■ Assignment
The required output is the exact run of lines below that opens at the line with "decoded (opFp 0b00101 0b10 2 1 0b001" and closes at the line with "decoded (opFp 0b01000 0b10 0b00011".

■ Exercise material
-- ==== Sys2Proof/Tests/Slice0.lean ====
section
/-! SUPPORT. Tests. Expected values come from 95_test_vectors.md, or by hand from the rule named; the witnesses at the end
show, for each statement with hypotheses, a state and operands that meet them. -/

namespace Sys2Proof.Tests

open Sys2Proof.Machine

-- One theorem after another: hundreds of kernel checks at once exhaust the thread stacks the checker allows.
set_option Elab.async false

/-! ### WellFormed: a term no word stands for is refused -/

theorem test_wellFormed_beq_odd : (Instr.beq 1 2 9).wellFormed = false := by decide
theorem test_wellFormed_bne_odd : (Instr.bne 1 2 0x1FFF).wellFormed = false := by decide
theorem test_wellFormed_jal_odd : (Instr.jal 1 1).wellFormed = false := by decide
theorem test_wellFormed_even : (Instr.jal 1 2).wellFormed = true ∧ (Instr.beq 1 2 8).wellFormed = true := by decide

/-! ### Decoding: words written out field by field from the layouts of 30_encoding.md (R81 to R93) and the fields of
47_host_subset.md, high field first -/

/-- The instruction that a word decodes to, if any. -/
def decoded (w : InstWord) : Option Instr :=
  match decodeWord w with
  | .ok i => some i
  | .error _ => none

/-- An OP-FP word: funct5, fmt, rs2, rs1, rm, rd. -/
def opFp (funct5 : BitVec 5) (fmt : BitVec 2) (rs2 rs1 : BitVec 5) (rm : BitVec 3) (rd : BitVec 5) : InstWord :=
  funct5 ++ fmt ++ rs2 ++ rs1 ++ rm ++ rd ++ 0b1010011#7

/-- An R4 word of half precision: rs3, rs2, rs1, rm, rd, opcode. -/
def fusedWord (rs3 rs2 rs1 : BitVec 5) (rm : BitVec 3) (rd : BitVec 5) (opcode : BitVec 7) : InstWord :=
  rs3 ++ 0b10#2 ++ rs2 ++ rs1 ++ rm ++ rd ++ opcode

/-- A SYSTEM word: the 12-bit field, rs1 or uimm, funct3, rd. -/
def systemWord (csr : BitVec 12) (src : BitVec 5) (funct3 : BitVec 3) (rd : BitVec 5) : InstWord :=
  csr ++ src ++ funct3 ++ rd ++ 0b1110011#7

theorem test_decode_flh : decoded (0x806#12 ++ 17#5 ++ 0b001#3 ++ 9#5 ++ 0b0000111#7) = some (.flh 9 17 0x806) := by
  decide +kernel
theorem test_decode_fsh :
    decoded (0b1000000#7 ++ 21#5 ++ 17#5 ++ 0b001#3 ++ 0b00110#5 ++ 0b0100111#7) = some (.fsh 21 17 0x806) := by
  decide +kernel
theorem test_decode_fused :
    decoded (fusedWord 28 29 30 0b111 31 0b1000011) = some (.fmaddH 31 30 29 28 .dyn) ∧
    decoded (fusedWord 3 2 1 0b001 4 0b1000111) = some (.fmsubH 4 1 2 3 .rtz) ∧
    decoded (fusedWord 3 2 1 0b010 4 0b1001011) = some (.fnmsubH 4 1 2 3 .rdn) ∧
    decoded (fusedWord 3 2 1 0b011 4 0b1001111) = some (.fnmaddH 4 1 2 3 .rup) := by decide +kernel
theorem test_decode_arithmetic :
    decoded (opFp 0b00000 0b10 2 1 0b100 3) = some (.faddH 3 1 2 .rmm) ∧
    decoded (opFp 0b00001 0b10 2 1 0b111 3) = some (.fsubH 3 1 2 .dyn) ∧
    decoded (opFp 0b00010 0b10 2 1 0b001 3) = some (.fmulH 3 1 2 .rtz) ∧
    decoded (opFp 0b00011 0b10 2 1 0b101 3) = some (.fdivH 3 1 2 .rsv5) ∧
    decoded (opFp 0b01011 0b10 0 1 0b110 3) = some (.fsqrtH 3 1 .rsv6) ∧
    decoded (opFp 0b01011 0b10 1 1 0b000 3) = none := by decide +kernel
theorem test_decode_sign_minmax :
    decoded (opFp 0b00100 0b10 2 1 0b000 3) = some (.fsgnjH 3 1 2) ∧
    decoded (opFp 0b00100 0b10 2 1 0b001 3) = some (.fsgnjnH 3 1 2) ∧
    decoded (opFp 0b00100 0b10 2 1 0b010 3) = some (.fsgnjxH 3 1 2) ∧
    decoded (opFp 0b00100 0b10 2 1 0b011 3) = none ∧
    decoded (opFp 0b00101 0b10 2 1 0b000 3) = some (.fminH 3 1 2) ∧
    decoded (opFp 0b00101 0b10 2 1 0b001 3) = some (.fmaxH 3 1 2) ∧
    decoded (opFp 0b00101 0b10 2 1 0b010 3) = none := by decide +kernel
theorem test_decode_formats :
    decoded (opFp 0b01000 0b00 0b00010 1 0b000 2) = some (.fcvtSH 2 1 .rne) ∧
    decoded (opFp 0b01000 0b10 0b00000 1 0b001 2) = some (.fcvtHS 2 1 .rtz) ∧
    decoded (opFp 0b01000 0b01 0b00010 1 0b010 2) = some (.fcvtDH 2 1 .rdn) ∧
    decoded (opFp 0b01000 0b10 0b00001 1 0b011 2) = some (.fcvtHD 2 1 .rup) ∧
    decoded (opFp 0b01000 0b11 0b00010 1 0b100 2) = some (.fcvtQH 2 1 .rmm) ∧
    decoded (opFp 0b01000 0b10 0b00011 1 0b111 2) = some (.fcvtHQ 2 1 .dyn) ∧
    decoded (opFp 0b01000 0b10 0b00010 1 0b000 2) = none := by decide +kernel
theorem test_decode_compares :
    decoded (opFp 0b10100 0b10 2 1 0b000 5) = some (.fleH 5 1 2) ∧
    decoded (opFp 0b10100 0b10 2 1 0b001 5) = some (.fltH 5 1 2) ∧
    decoded (opFp 0b10100 0b10 2 1 0b010 5) = some (.feqH 5 1 2) := by decide +kernel
theorem test_decode_to_integer :
    decoded (opFp 0b11000 0b10 0 1 0b001 5) = some (.fcvtWH 5 1 .rtz) ∧
    decoded (opFp 0b11000 0b10 1 1 0b001 5) = some (.fcvtWUH 5 1 .rtz) ∧
    decoded (opFp 0b11000 0b10 2 1 0b001 5) = some (.fcvtLH 5 1 .rtz) ∧
    decoded (opFp 0b11000 0b10 3 1 0b001 5) = some (.fcvtLUH 5 1 .rtz) := by decide +kernel
theorem test_decode_from_integer :
    decoded (opFp 0b11010 0b10 0 5 0b000 1) = some (.fcvtHW 1 5 .rne) ∧
    decoded (opFp 0b11010 0b10 1 5 0b000 1) = some (.fcvtHWU 1 5 .rne) ∧
    decoded (opFp 0b11010 0b10 2 5 0b000 1) = some (.fcvtHL 1 5 .rne) ∧
    decoded (opFp 0b11010 0b10 3 5 0b000 1) = some (.fcvtHLU 1 5 .rne) := by decide +kernel
theorem test_decode_moves_classify :
    decoded (opFp 0b11100 0b10 0 1 0b000 5) = some (.fmvXH 5 1) ∧
    decoded (opFp 0b11100 0b10 0 1 0b001 5) = some (.fclassH 5 1) ∧
    decoded (opFp 0b11110 0b10 0 5 0b000 1) = some (.fmvHX 1 5) ∧
    decoded (opFp 0b11100 0b10 1 1 0b000 5) = none := by decide +kernel
theorem test_decode_integer :
    decoded (0xABCDE#20 ++ 5#5 ++ 0b0110111#7) = some (.lui 5 0xABCDE) ∧
    decoded (0xFFF#12 ++ 6#5 ++ 0b000#3 ++ 5#5 ++ 0b0010011#7) = some (.addi 5 6 0xFFF) ∧
    decoded (0#7 ++ 7#5 ++ 6#5 ++ 0b000#3 ++ 5#5 ++ 0b0110011#7) = some (.add 5 6 7) := by decide +kernel
/-- `off` = -4094 has bits 12 and 1 only; 0x0AA4 has bits 11, 9, 7, 5 and 2. -/
theorem test_decode_branches :
    decoded (0b1000000#7 ++ 7#5 ++ 6#5 ++ 0b000#3 ++ 0b00010#5 ++ 0b1100011#7) = some (.beq 6 7 0x1002) ∧
    decoded (0b0010101#7 ++ 7#5 ++ 6#5 ++ 0b001#3 ++ 0b00101#5 ++ 0b1100011#7) = some (.bne 6 7 0x0AA4) := by
  decide +kernel
/-- inst[31] = off[20], inst[30:21] = off[10:1], inst[20] = off[11], inst[19:12] = off[19:12] -/
theorem test_decode_jal :
    decoded (1#1 ++ 0b0000000010#10 ++ 1#1 ++ 0b10000001#8 ++ 5#5 ++ 0b1101111#7) = some (.jal 5 0x181804) := by
  decide +kernel
theorem test_decode_csr :
    decoded (systemWord 0x001 6 0b001 5) = some (.csrrw 5 0x001 6) ∧
    decoded (systemWord 0x002 6 0b010 5) = some (.csrrs 5 0x002 6) ∧
    decoded (systemWord 0x003 6 0b011 5) = some (.csrrc 5 0x003 6) ∧
    decoded (systemWord 0x300 6 0b101 5) = some (.csrrwi 5 0x300 6) ∧
    decoded (systemWord 0x341 6 0b110 5) = some (.csrrsi 5 0x341 6) ∧
    decoded (systemWord 0x343 6 0b111 5) = some (.csrrci 5 0x343 6) := by decide +kernel
theorem test_decode_environment :
    decoded (systemWord 0 0 0 0) = some .ecall ∧ decoded (systemWord 1 0 0 0) = some .ebreak ∧
    decoded (systemWord 0b001100000010 0 0 0) = some .mret ∧ decoded (systemWord 0 1 0 0) = none := by decide +kernel
/-- The word that empty memory holds is no instruction; the host reads decoding through `decodeTableWord`. -/
theorem test_decode_table_word :
    decodeTableWord 32 0x0C20F1D3 = some (.fsubH 3 1 2 .dyn) ∧ decodeTableWord 32 0 = none := by decide +kernel

/-! ### One step of a small machine -/

/-- The RV32 hart of the vectors: F only, `Mem` = 0 to 0x1FFF, the spec's defaults for the rest. -/
def rv32 : Params := ⟨.rv32, .f, .zfh, .trap, [⟨0, 0x2000⟩], .precise, .fault, 0⟩

/-- The RV64 hart of `State.reset`. -/
def rv64 : Params := Params.full

/-- A hart after reset with `FS` = 1. -/
def hart (p : Params) : State := { State.resetWith p with fs := 1 }

/-- An RV64 hart whose `f1`, `f2`, `f3` hold halves. -/
def halves (a b c : BitVec 16) : State :=
  (((hart rv64).writeF 1 (box rv64 .H a)).writeF 2 (box rv64 .H b)).writeF 3 (box rv64 .H c)

/-- What `look` sees after one step that runs the word placed at `pc`. -/
def ran {α : Type} (s : State) (w : Nat) (look : State → α) : Option α :=
  match step (s.withFetchWord 32 w) with
  | .next t => some (look t)
  | _ => none

/-- The half that `f[r]` holds, the flags, and `FS`. -/
def halfAt (r : FReg) (t : State) : BitVec 16 × FlagSet × BitVec 2 := (t.operand .H r, t.fflags, t.fs)

/-- `x[r]`, the flags, and `FS`. -/
def intAt (r : XReg) (t : State) : Word × FlagSet × BitVec 2 := (t.readX r, t.fflags, t.fs)

/-- The trap record. -/
def record (t : State) : Option TrapRecord := t.trap

/-- `fcsr` with `NV`, `DZ`, `OF`, `UF`, `NX` at bits 4 to 0 (R118). -/
theorem test_flag_bits : [flagNV, flagDZ, flagOF, flagUF, flagNX] = [0x10, 0x08, 0x04, 0x02, 0x01] := by decide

■ Output of the task
    decoded (opFp 0b00101 0b10 2 1 0b001 3) = some (.fmaxH 3 1 2) ∧
    decoded (opFp 0b00101 0b10 2 1 0b010 3) = none := by decide +kernel
theorem test_decode_formats :
    decoded (opFp 0b01000 0b00 0b00010 1 0b000 2) = some (.fcvtSH 2 1 .rne) ∧
    decoded (opFp 0b01000 0b10 0b00000 1 0b001 2) = some (.fcvtHS 2 1 .rtz) ∧
    decoded (opFp 0b01000 0b01 0b00010 1 0b010 2) = some (.fcvtDH 2 1 .rdn) ∧
    decoded (opFp 0b01000 0b10 0b00001 1 0b011 2) = some (.fcvtHD 2 1 .rup) ∧
    decoded (opFp 0b01000 0b11 0b00010 1 0b100 2) = some (.fcvtQH 2 1 .rmm) ∧
    decoded (opFp 0b01000 0b10 0b00011 1 0b111 2) = some (.fcvtHQ 2 1 .dyn) ∧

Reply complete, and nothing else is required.